The Royal Society, an influential science academy whose members include more than 60 Nobel laureates, said Britain’s current technological advantage could be wiped out by the United States, China, India, France and Germany, who it said had “ramped up spending in science to boost their economies.”
“History shows us that new technologies drive economic development -- look at the industrial and digital revolutions,” said Martin Taylor, chair of a Royal Society panel which published a report on the future of science in Britain.
The report lamented Britain’s lack of enthusiasm for investing in science during the global recession. It accused Prime Minister Gordon Brown’s government, which faces an election by June, of cutting university budgets by 600 million pounds while others were pouring more money in.
France had promised an 35 billion euro investment in the “knowledge economy,” it said, while Germany plans to increase its federal budget for education and research by 12 billion euros by 2013.
“The UK has been in the top two of the scientific premier league for the last 350 years. It would seem obvious that politicians would recognize the need to invest in this competitive advantage rather than cutting funds,” Taylor said at a briefing to launch the report.

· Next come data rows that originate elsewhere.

-- ==== Sys2Proof/Tests/Slice0.lean ====
section
/-! SUPPORT. The model's own tests: expected values from spec/95_test_vectors.md (its row ids are cited) and
from the encodings of spec/30_encoding.md, and for every statement with hypotheses a state that meets them. -/

namespace Sys2Proof.Tests

open Sys2Proof Sys2Proof.Machine

/-! ## Helpers -/

/-- The value of a next outcome. -/
def value {α : Type} : Host.Outcome α Fault Refusal → Option α
  | .next a => some a
  | .fault _ => none
  | .refused _ => none

/-- The refusal of a refused outcome. -/
def refusal {α : Type} : Host.Outcome α Fault Refusal → Option Refusal
  | .next _ => none
  | .fault _ => none
  | .refused r => some r

theorem next_of_value {α : Type} {o : Host.Outcome α Fault Refusal} {a : α} (h : value o = some a) :
    o = .next a := by cases o <;> simp_all [value]

/-- The 128-byte build right after reset, MAX_RETRY = 10. -/
def fresh : State := { State.reset with cfg := { mode := .b128, maxRetry := 10 } }

/-- The same in a phase. -/
def freshIn (p : Phase) : State := { fresh with phase := p }

/-- In BUILD with an image and a source that answers. -/
def building (img : List Byte) (pos : Nat) (reads : List IoResult) : State :=
  { fresh with phase := .build, blk := 0x01, src := { Source.reset with img := img, pos := pos, turns := reads } }

/-- Vector B5's frame: image AA BB CC, MODE = B128, id 1. -/
def frameB5 : List Byte := 0x01 :: 0x01 :: 0xFE :: 0xAA :: 0xBB :: 0xCC :: (List.replicate 125 0x00 ++ [0xEE, 0x53])

/-- In SEND with B5's frame, EOF as given, and the peer's answers. -/
def sending (eof : Bool) (blk : Byte) (retry : BitVec 4) (turns : List LinkTurn) : State :=
  { fresh with
    phase := .send, blk := blk, retry := retry, rlen := 3, eof := eof, acc := 0xEE53, accWritten := true
    fb := cells 0 frameB5
    src := { Source.reset with img := [0xAA, 0xBB, 0xCC], pos := 3 }
    link := { Link.reset with turns := turns } }

/-- In EOT after one acknowledged frame. -/
def ending (retry : BitVec 4) (turns : List LinkTurn) : State :=
  { sending true 0x02 retry turns with phase := .eot, prog := [0x01] }

/-- Nothing arrives within the read's timeout. -/
def silentTurns : List LinkTurn := [⟨[], .ok⟩, ⟨[], .ok⟩, ⟨[], .ok⟩, ⟨[], .ok⟩]

/-- The write fails. -/
def failedTurns : List LinkTurn := [⟨[], .ok⟩, ⟨[], .ioError⟩]

/-- What a row of section 4.1 lists. -/
structure Row where
  phase   : Phase
  blk     : Byte
  retry   : BitVec 4
  err     : ErrCode
  errinfo : Byte
  prog    : List Byte
  deriving DecidableEq, Repr

/-- The row of a state. -/
def rowOf (s : State) : Row := ⟨s.phase, s.blk, s.retry, s.err, s.errinfo, s.prog⟩

/-- The row of an outcome. -/
def after (o : Host.Outcome State Fault Refusal) : Option Row := (value o).map rowOf
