-- ==== Sys2Proof/Machine/RegTable.lean ====
section
/-!
DEFINITION. The register table of BAR0, as the spec lays it out: R744 gives every register's offset from its block's base, R722 the blocks, and each register's own rule its fields,
their access codes (R17) and their reset values. One constructor of RegKind for each register name; a register with an index
(a tenant, a host, a panel ...) is one RegKind with a count and a stride for each index.
-/
namespace Sys2Proof.Machine

/-- The access codes of R17. -/
inductive Access where
  | ro | rw | w1c | w1s | wo | rwl | rws
  deriving DecidableEq, Repr

/-- Every register of BAR0 that R744 lists, under the spec's own name. -/
inductive RegKind where
  /-- R730 -/
  | GLB
  /-- R732 -/
  | GLB_CFG
  /-- R733 -/
  | GLB_ID
  /-- R733 -/
  | GLB_SERIAL
  /-- R734 -/
  | GLB_STATUS
  /-- R735 -/
  | GLB_UA
  /-- R90 -/
  | PAT_STATUS
  /-- R91 -/
  | PAT_VERSION
  /-- R92 -/
  | PAT_PROGRESS
  /-- R93 -/
  | PAT_ERRDET
  /-- R94 -/
  | PAT_EVT
  /-- R95 -/
  | PAT_MEAS
  /-- R95 -/
  | PAT_BASE
  /-- R96 -/
  | PANEL_STATE
  /-- R97 -/
  | PANEL_RPD
  /-- R99 -/
  | TNT_CTRL
  /-- R100 -/
  | TNT_STATE
  /-- R101 -/
  | TNT_BIND
  /-- R102 -/
  | TNT_GRP
  /-- R103 -/
  | TNT_QUOTA
  /-- R104 -/
  | TNT_CRED
  /-- R105 -/
  | TNT_USE0
  /-- R105 -/
  | TNT_USE1
  /-- R105 -/
  | TNT_ERR
  /-- R110 -/
  | SG_CFG
  /-- R103 -/
  | SG_QUOTA
  /-- R105 -/
  | SG_USE0
  /-- R105 -/
  | SG_USE1
  /-- R114 -/
  | HRT_CTL
  /-- R114 -/
  | HRT_BASE
  /-- R114 -/
  | HRT_LIMIT
  /-- R117 -/
  | HRT_SYNC
  /-- R116 -/
  | HRT_DENY
  /-- R125 -/
  | WHL_HOSTLIM
  /-- R172 -/
  | SPL_CFG
  /-- R173 -/
  | SPL_SQS
  /-- R174 -/
  | SPL_SQE
  /-- R175 -/
  | SPL_CQS
  /-- R176 -/
  | SPL_DEV
  /-- R177 -/
  | SPL_ERRCNT
  /-- R221 -/
  | PFX_CFG
  /-- R222 -/
  | PFX_USE
  /-- R223 -/
  | PFX_IDX
  /-- R223 -/
  | PFX_IDXUSE
  /-- R224 -/
  | PFX_CNT0
  /-- R224 -/
  | PFX_CNT1
  /-- R225 -/
  | PFX_NODEQ
  /-- R225 -/
  | PFX_NODE
  /-- R226 -/
  | CAM_CFG
  /-- R227 -/
  | CAM_REVMASK
  /-- R228 -/
  | CAM_CNT
  /-- R229 -/
  | CAM_BANK
  /-- R280 -/
  | PGT_HBM
  /-- R281 -/
  | PGT_DIRTY
  /-- R282 -/
  | PGT_TIER
  /-- R283 -/
  | PGT_RECOV
  /-- R284 -/
  | PGT_CNT0
  /-- R284 -/
  | PGT_CNT1
  /-- R284 -/
  | PGT_DLV
  /-- R285 -/
  | PGT_VC
  /-- R286 -/
  | PGT_PAGEQ
  /-- R286 -/
  | PGT_PAGE0
  /-- R286 -/
  | PGT_PAGE1
  /-- R287 -/
  | PGT_PRB
  /-- R330 -/
  | CDR_TRIGHTS
  /-- R331 -/
  | CDR_GENQ
  /-- R332 -/
  | CDR_GENS
  /-- R333 -/
  | CDR_GREF
  /-- R334 -/
  | CDR_RETIRE
  /-- R335 -/
  | CDR_EVT
  /-- R336 -/
  | CDR_CSTAT0
  /-- R336 -/
  | CDR_CSTAT1
  /-- R337 -/
  | CDR_CORRUPT
  /-- R338 -/
  | CDR_HCFG
  /-- R339 -/
  | CDR_HSTAT
  /-- R340 -/
  | CDR_HIST
  /-- R380 -/
  | ATN_CNT0
  /-- R381 -/
  | ATN_CNT1
  /-- R382 -/
  | ATN_ELEM
  /-- R383 -/
  | ATN_FAIL
  /-- R384 -/
  | ATN_WAIT
  /-- R385 -/
  | ATN_PANEL
  /-- R426 -/
  | SNL_CFG
  /-- R427 -/
  | SNL_RING
  /-- R428 -/
  | SNL_LINK
  /-- R429 -/
  | SNL_LERR
  /-- R430 -/
  | SNL_CASC
  /-- R431 -/
  | SNL_CTX_CTL
  /-- R432 -/
  | SNL_CTX_ST
  /-- R433 -/
  | SNL_CTX_DL
  /-- R433 -/
  | SNL_CTX_TAIL
  /-- R434 -/
  | SNL_CTX_AGE
  /-- R523 -/
  | SHT_CFG
  /-- R524 -/
  | SHT_PORT
  /-- R524 -/
  | SHT_PORTST
  /-- R525 -/
  | SHT_MAC
  /-- R525 -/
  | SHT_NHMAC
  /-- R525 -/
  | SHT_IP6A
  /-- R525 -/
  | SHT_IP6B
  /-- R525 -/
  | SHT_IP4
  /-- R526 -/
  | SHT_QPQ
  /-- R527 -/
  | SHT_QPC
  /-- R528 -/
  | SHT_QPST0
  /-- R528 -/
  | SHT_QPST1
  /-- R529 -/
  | SHT_CNT0
  /-- R529 -/
  | SHT_CNT1
  /-- R529 -/
  | SHT_CNT2
  /-- R529 -/
  | SHT_CNT3
  /-- R566 -/
  | FLT_GEOM
  /-- R567 -/
  | FLT_CAP
  /-- R568 -/
  | FLT_SPACE
  /-- R569 -/
  | FLT_GCCNT
  /-- R570 -/
  | FLT_WEAR
  /-- R571 -/
  | FLT_SPARE
  /-- R572 -/
  | FLT_ERR0
  /-- R572 -/
  | FLT_ERR1
  /-- R573 -/
  | FLT_PF
  /-- R574 -/
  | FLT_SHRED
  /-- R575 -/
  | FLT_CH
  /-- R576 -/
  | FLT_TEMP
  /-- R606 -/
  | RAS_STATUS
  /-- R607 -/
  | RAS_REPL
  /-- R608 -/
  | RAS_CTL
  /-- R609 -/
  | RAS_REBUILD
  /-- R610 -/
  | RAS_SCRUB
  /-- R610 -/
  | RAS_POISON
  /-- R611 -/
  | RAS_HBM
  /-- R612 -/
  | RAS_CORERET
  /-- R655 -/
  | SEC_LC
  /-- R656 -/
  | SEC_FW
  /-- R656 -/
  | SEC_FLOOR
  /-- R657 -/
  | SEC_PATFLOOR
  /-- R657 -/
  | SEC_CAL
  /-- R657 -/
  | SEC_NVS
  /-- R658 -/
  | SEC_TKEY
  /-- R659 -/
  | SEC_TSTAT
  /-- R660 -/
  | SEC_GSTAT
  /-- R688 -/
  | PWR_STATUS
  /-- R689 -/
  | PWR_CTL
  /-- R690 -/
  | PWR_MEAS
  /-- R691 -/
  | PWR_THERM
  /-- R692 -/
  | PWR_RST
  /-- R693 -/
  | PWR_BOOT
  /-- R694 -/
  | PWR_DTIME
  /-- R694 -/
  | PWR_DTSET
  /-- R695 -/
  | PWR_DTCTL
  /-- R694 -/
  | PWR_DTOFF
  /-- R696 -/
  | PWR_CLK
  /-- R476 -/
  | CXL_PORTCFG
  /-- R477 -/
  | CXL_LINKCFG
  /-- R478 -/
  | CXL_LINKST
  /-- R479 -/
  | CXL_PLAIN
  /-- R480 -/
  | CXL_SF
  /-- R481 -/
  | CXL_ORPH
  /-- R481 -/
  | CXL_ORPHQ
  /-- R481 -/
  | CXL_ORPHE0
  /-- R481 -/
  | CXL_ORPHE1
  /-- R482 -/
  | CXL_CNT
  /-- R483 -/
  | CXL_VW
  /-- R484 -/
  | GW_CTL
  /-- R484 -/
  | GW_RADDR
  /-- R484 -/
  | GW_FLADDR
  /-- R484 -/
  | GW_ST
  /-- R741 -/
  | LOG_CTL
  /-- R741 -/
  | LOG_PTR
  /-- R741 -/
  | LOG_RDIDX
  /-- R741 -/
  | LOG_REC
  /-- R741 -/
  | LOG_SEV
  /-- R742 -/
  | LOG_HEALTH0
  deriving DecidableEq, Repr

The report, entitled The Scientific Century: Securing our Future Prosperity, said science was key to any long-term strategy for economic growth and said that while Britain’s record for innovation was good, it was also fragile.
Patents granted to British universities increased by 136 percent between 2000 and 2008, it said, and university spin outs or business ventures employed 14,000 people in the year 2007/08 and had a turnover of 1.1 billion pounds.
But it also pointed to weaknesses in business research and development spending, which in 2007 was around 1.14 percent of gross domestic product (GDP) in Britain compared with 1.9 percent in the United States and 1.8 percent in Germany.
David Sainsbury, a former science minister and a member of the report’s panel, said Britain had to compete on expertise since labor costs were relatively high.
“We cannot compete with countries such as China and India on the basis of low wages,” he said in a statement with the report.
“Science and innovation must ... be the basis of the strategy for growth which we need to have as we go into a tough period of fiscal consolidation.”